I recommend that my clients provide me with a list of between 10 to 15
reasons why
they should not go to jail and why the court should impose the
minimum
license suspension. You can recommend that they obtain a motor
vehicle
abstract. This will provide you with information for mitigation of penalties and
also provides information to be considered by the judge in sentencing.
Post-interview work
Many states
have programs for first time offenders who have never previously
been arrested
or previously convicted of a criminal offense. Again, to avoid embarrassment it
is a good idea to speak with the prosecutor/district attorney and the police
officer because they may have a criminal abstract to indicate that the client
is not eligible for a diversions type program. You should also make a motion to
suppress if there is a question regarding the validity of a stop or search. Any
other motions to dismiss you make, such as those based on a statute of
limitations or lack of jurisdiction, should be made in writing. In cases that
deal with just one tribal issue such as the admissibility of a blood test
result for alcohol or drugs, you can make a motion in limine or suggest a pre-trial conference. It is a good idea to
try to know how the
judge will
decide in order to save yourself from a three-hour trial on a complicated case.
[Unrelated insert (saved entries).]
/-- A position source delivers a count or a reading (R175): the axis moves, by one count where an input, the line counter or the meter's count
shows one that the axis has not taken. A source that is absent or lost moves nothing. An analogue position is absolute, and inv, which negates
the direction of counts, does not apply to it (DESIGN CHOICE, log entry 76). -/
def sourceUpdate (s : State) (n : Nat) : State :=
  let ax := s.axis n
  if n < 2 ∨ ax.lost ∨ ax.qual = 3 then s
  else
    let a := dinLevel s (s.get (TLN_AX_CFG_ina n))
    let b := dinLevel s (s.get (TLN_AX_CFG_inb n))
    let keep (s : State) : State := s.setAxis n { s.axis n with lvlA := a, lvlB := b }
    match axisSrc s n with
    | 1 =>
      match quadStep ax.lvlA ax.lvlB a b with
      | 1 => keep (countAxis s n 1 false)
      | 2 => keep (countAxis s n 1 true)
      | 3 => keep (s.count (TLN_AX_STATUS_steperr n))
      | _ => s
    | 2 => if a == ax.lvlA then s else if a then keep (countAxis s n 1 (! ax.lvlB)) else keep s
    | 3 =>
      let p := analogPos (s.get (DIN_IN_ADC_code (s.get (TLN_AX_CFG_ina n)))) (s.get (TLN_AX_SCALE_offset n)) (s.get (TLN_AX_SCALE_gain n))
      let pos := (p % 2 ^ 62).toNat
      let m := (pos + 2 ^ 62 - ax.pos) % 2 ^ 62
      if m = 0 then s
      else if m < 2 ^ 61 then moveAxis (noteDir s n false) n pos m true false
      else moveAxis (noteDir s n true) n pos (2 ^ 62 - m) false false
    | 4 =>
      let k := lineCount s n
      if k = ax.lines then s else countAxis (s.setAxis n { ax with lines := ax.lines + 1 }) n 1 false
    | 5 => if s.mtr.grid then phaseTo s n s.mtr.phase else s
    | _ => s

/-- A source is lost (R176): Unset, the position frozen, source 57 raised. -/
def axisLost (s : State) (n : Nat) : State :=
  let a := s.axis n
  if n < 2 ∨ a.lost ∨ axisSrc s n = 0 then s
  else (s.setAxis n { a with lost := true, qual := 3 }).raise 57 (BitVec.ofNat 32 n)

/-- Whether no input that the source of axis `n` uses has a line fault. -/
def inputsWell (s : State) (n : Nat) : Bool :=
  let ok (i : Nat) : Bool := s.get (DIN_IN_STATUS_line i) == 0
  ok (s.get (TLN_AX_CFG_ina n)) && (axisSrc s n == 3 || ok (s.get (TLN_AX_CFG_inb n)))

/-- Whether the source an axis has is there (R176): its lines sound, its LED port not in siding, the meter fitted and answering. -/
def sourceWell (s : State) (n : Nat) : Bool :=
  match axisSrc s n with
  | 0 => true
  | 4 => ! s.bit (LED_P_STATUS_siding (s.get (TLN_AX_CFG_ina n) % 2))
  | 5 => Config.meterFitted && s.bit MTR_STATUS_link
  | _ => inputsWell s n

/-- The levels and the line counter a count of axis `n` is judged from, taken anew. -/
def axisLevels (s : State) (n : Nat) (a : Axis) : Axis :=
  { a with lvlA := dinLevel s (s.get (TLN_AX_CFG_ina n)), lvlB := dinLevel s (s.get (TLN_AX_CFG_inb n)), lines := lineCount s n }

/-- A lost source returns (R176): Locked, counting on from the frozen position. -/
def axisReturn (s : State) (n : Nat) : State :=
  let a := s.axis n
  if a.lost && sourceWell s n then s.setAxis n (axisLevels s n { a with lost := false, qual := 0 }) else s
If the court rules against you in the motion in limine, you can
enter a
guilty plea contingent upon reserving your right to appeal on that one issue.
Discovery
Often, you
will not receive all of the discovery that you request. In this case, send a
letter to the prosecutor requesting additional discovery and request that the
discovery be provided within 10 days. If you do not receive
the discovery
within 10 days, then prepare a motion to compel discovery.
In the case
involving essential witnesses, I occasionally write to the witnesses
and ask them
to call me so that I can find out what really happened.
If possible,
I have a law clerk call up after we send the initial letter. The attorney cannot
testify if the witness provides an inconsistent statement, but
the law clerk
can testify. I sometime speak to friendly witnesses myself
later to
determine whether or not the witness is credible. Upon receiving discovery,
forward a photocopy of all discovery to your client. Then you can discuss with
the client whether or not he has a reasonable prospect of winning.
Preparing for
court If it is a drug case, you should make an objection to the entry of the
lab certificate as evidence at trial. You are also under a responsibility to
provide any reciprocal discovery to the prosecutor. Occasionally, in a court where
there is only one prosecutor you should call the criminal court prosecutor ahead
of time to see if a matter can be worked out or plea-bargained. Some criminal
prosecutors in lower courts work part-time and are not compensated for the many
telephone calls they get in their offices.
If you
discover a favorable case, make a copy for the judge, prosecutor, and client.
Never assume the part-time prosecutor or judge is familiar with all the laws.
You can prepare a subpoena ad
testificandum for witnesses to testify and subpoena duces tecum for witnesses to bring documents. I have my clients
hand deliver the subpoenas and write out their own checks for the subpoena
fees. It is better to be over prepared than under-prepared.